◆ Dataset content
-- ==== Sys2Proof/Machine/Cascade.lean ====
section
/-! DEFINITION. The follow-up work of an event: one task, and the tasks of an event run until none is left. -/

namespace Sys2Proof.Machine

/-- One piece of follow-up work. -/
def State.runTask (s : State) : Task → State
  | .entered i => s.requestEntered i
  | .selectIdle => s.selectResting
  | .selectHead h => s.select h
  | .legEnd h ok => s.legEnded h ok
  | .runEntry => s.enterFromHeld
  | .drainTest => s.drainTest
  | .expiry i => s.timerExpired i
  | .hostWord a enables value => s.wordWrite a enables value

/-- The tasks of an event, in order, then what is taken directly after the event. What the bound leaves undone stays in the
state and is taken with the next event (log entry 7). -/
def cascade : Nat → State → State
  | 0, s => s
  | n + 1, s =>
    match s.agenda, s.trailing with
    | t :: rest, _ => cascade n ({ s with agenda := rest }.runTask t)
    | [], t :: rest => cascade n ({ s with trailing := rest }.runTask t)
    | [], [] => s

/-- An event's own effects are in place: its follow-up work is done. -/
def State.finish (s : State) : Answer := .next (cascade Config.cascadeFuel s)

end Sys2Proof.Machine
end

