-- ==== Sys2Proof/Machine/HostWrites.lean ====
section
/-! DEFINITION. The host's writes to exchange memory and to its watched state words (R128, R146, R148, R149). -/

namespace Sys2Proof.Machine

/-- A host write of bytes: its aligned words are taken one at a time, in ascending order, each with the follow-up work it
starts (R148). -/
def execExchangeMemoryWrite (offset : BitVec 16) (bytes : List Byte) (s : State) : Answer :=
  if Config.memorySize < offset.toNat + bytes.length then .fault (.outsideExchangeMemory offset.toNat bytes.length)
  else { s with trailing := wordTasks offset.toNat bytes ++ s.trailing }.finish

/-- A full write of POSTED to a frame's state word (R129). -/
def execPosted (f : FrameId) (s : State) : Answer := (s.frameWrite f false 1#32).finish

/-- A full write of CLOSE to a frame's state word (R140). -/
def execClose (f : FrameId) (s : State) : Answer := (s.frameWrite f false 3#32).finish

/-- A full write of FREE to a frame's state word (R128). -/
def execFrameFree (f : FrameId) (s : State) : Answer := (s.frameWrite f false 0#32).finish

/-- A write of some bytes of a frame's state word (R128, R148). -/
def execFrameWriteRefused (f : FrameId) (enables : BitVec 4) (value : Word) (s : State) : Answer :=
  (if enables = 0#4 then s else s.frameWrite f (!fullWrite enables) value).finish

/-- A full write of FREE to a slot's state word (R149). -/
def execSlotFree (k : SlotId) (s : State) : Answer := (s.slotWrite k false 0#32).finish

/-- A write of some bytes of a slot's state word (R148, R149). -/
def execSlotWriteRefused (k : SlotId) (enables : BitVec 4) (value : Word) (s : State) : Answer :=
  (if enables = 0#4 then s else s.slotWrite k (!fullWrite enables) value).finish

end Sys2Proof.Machine
end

◆ Required work
Copy every record once more, exactly as given.

◆ Reply to the exercise
-- ==== Sys2Proof/Machine/Cascade.lean ====
section
/-! DEFINITION. The follow-up work of an event: one task, and the tasks of an event run until none is left. -/

namespace Sys2Proof.Machine

/-- One piece of follow-up work. -/
def State.runTask (s : State) : Task → State
  | .entered i => s.requestEntered i
  | .selectIdle => s.selectResting
  | .selectHead h => s.select h
  | .legEnd h ok => s.legEnded h ok
  | .runEntry => s.enterFromHeld
  | .drainTest => s.drainTest
  | .expiry i => s.timerExpired i
  | .hostWord a enables value => s.wordWrite a enables value

/-- The tasks of an event, in order, then what is taken directly after the event. What the bound leaves undone stays in the
state and is taken with the next event (log entry 7). -/
def cascade : Nat → State → State
  | 0, s => s
  | n + 1, s =>
    match s.agenda, s.trailing with
    | t :: rest, _ => cascade n ({ s with agenda := rest }.runTask t)
    | [], t :: rest => cascade n ({ s with trailing := rest }.runTask t)
    | [], [] => s

/-- An event's own effects are in place: its follow-up work is done. -/
def State.finish (s : State) : Answer := .next (cascade Config.cascadeFuel s)

end Sys2Proof.Machine
end

-- ==== Sys2Proof/Machine/HostWrites.lean ====
section
/-! DEFINITION. The host's writes to exchange memory and to its watched state words (R128, R146, R148, R149). -/

namespace Sys2Proof.Machine

/-- A host write of bytes: its aligned words are taken one at a time, in ascending order, each with the follow-up work it
starts (R148). -/
def execExchangeMemoryWrite (offset : BitVec 16) (bytes : List Byte) (s : State) : Answer :=
  if Config.memorySize < offset.toNat + bytes.length then .fault (.outsideExchangeMemory offset.toNat bytes.length)
  else { s with trailing := wordTasks offset.toNat bytes ++ s.trailing }.finish

/-- A full write of POSTED to a frame's state word (R129). -/
def execPosted (f : FrameId) (s : State) : Answer := (s.frameWrite f false 1#32).finish

/-- A full write of CLOSE to a frame's state word (R140). -/
def execClose (f : FrameId) (s : State) : Answer := (s.frameWrite f false 3#32).finish

/-- A full write of FREE to a frame's state word (R128). -/
def execFrameFree (f : FrameId) (s : State) : Answer := (s.frameWrite f false 0#32).finish

/-- A write of some bytes of a frame's state word (R128, R148). -/
def execFrameWriteRefused (f : FrameId) (enables : BitVec 4) (value : Word) (s : State) : Answer :=
  (if enables = 0#4 then s else s.frameWrite f (!fullWrite enables) value).finish

/-- A full write of FREE to a slot's state word (R149). -/
def execSlotFree (k : SlotId) (s : State) : Answer := (s.slotWrite k false 0#32).finish

/-- A write of some bytes of a slot's state word (R148, R149). -/
def execSlotWriteRefused (k : SlotId) (enables : BitVec 4) (value : Word) (s : State) : Answer :=
  (if enables = 0#4 then s else s.slotWrite k (!fullWrite enables) value).finish

end Sys2Proof.Machine
end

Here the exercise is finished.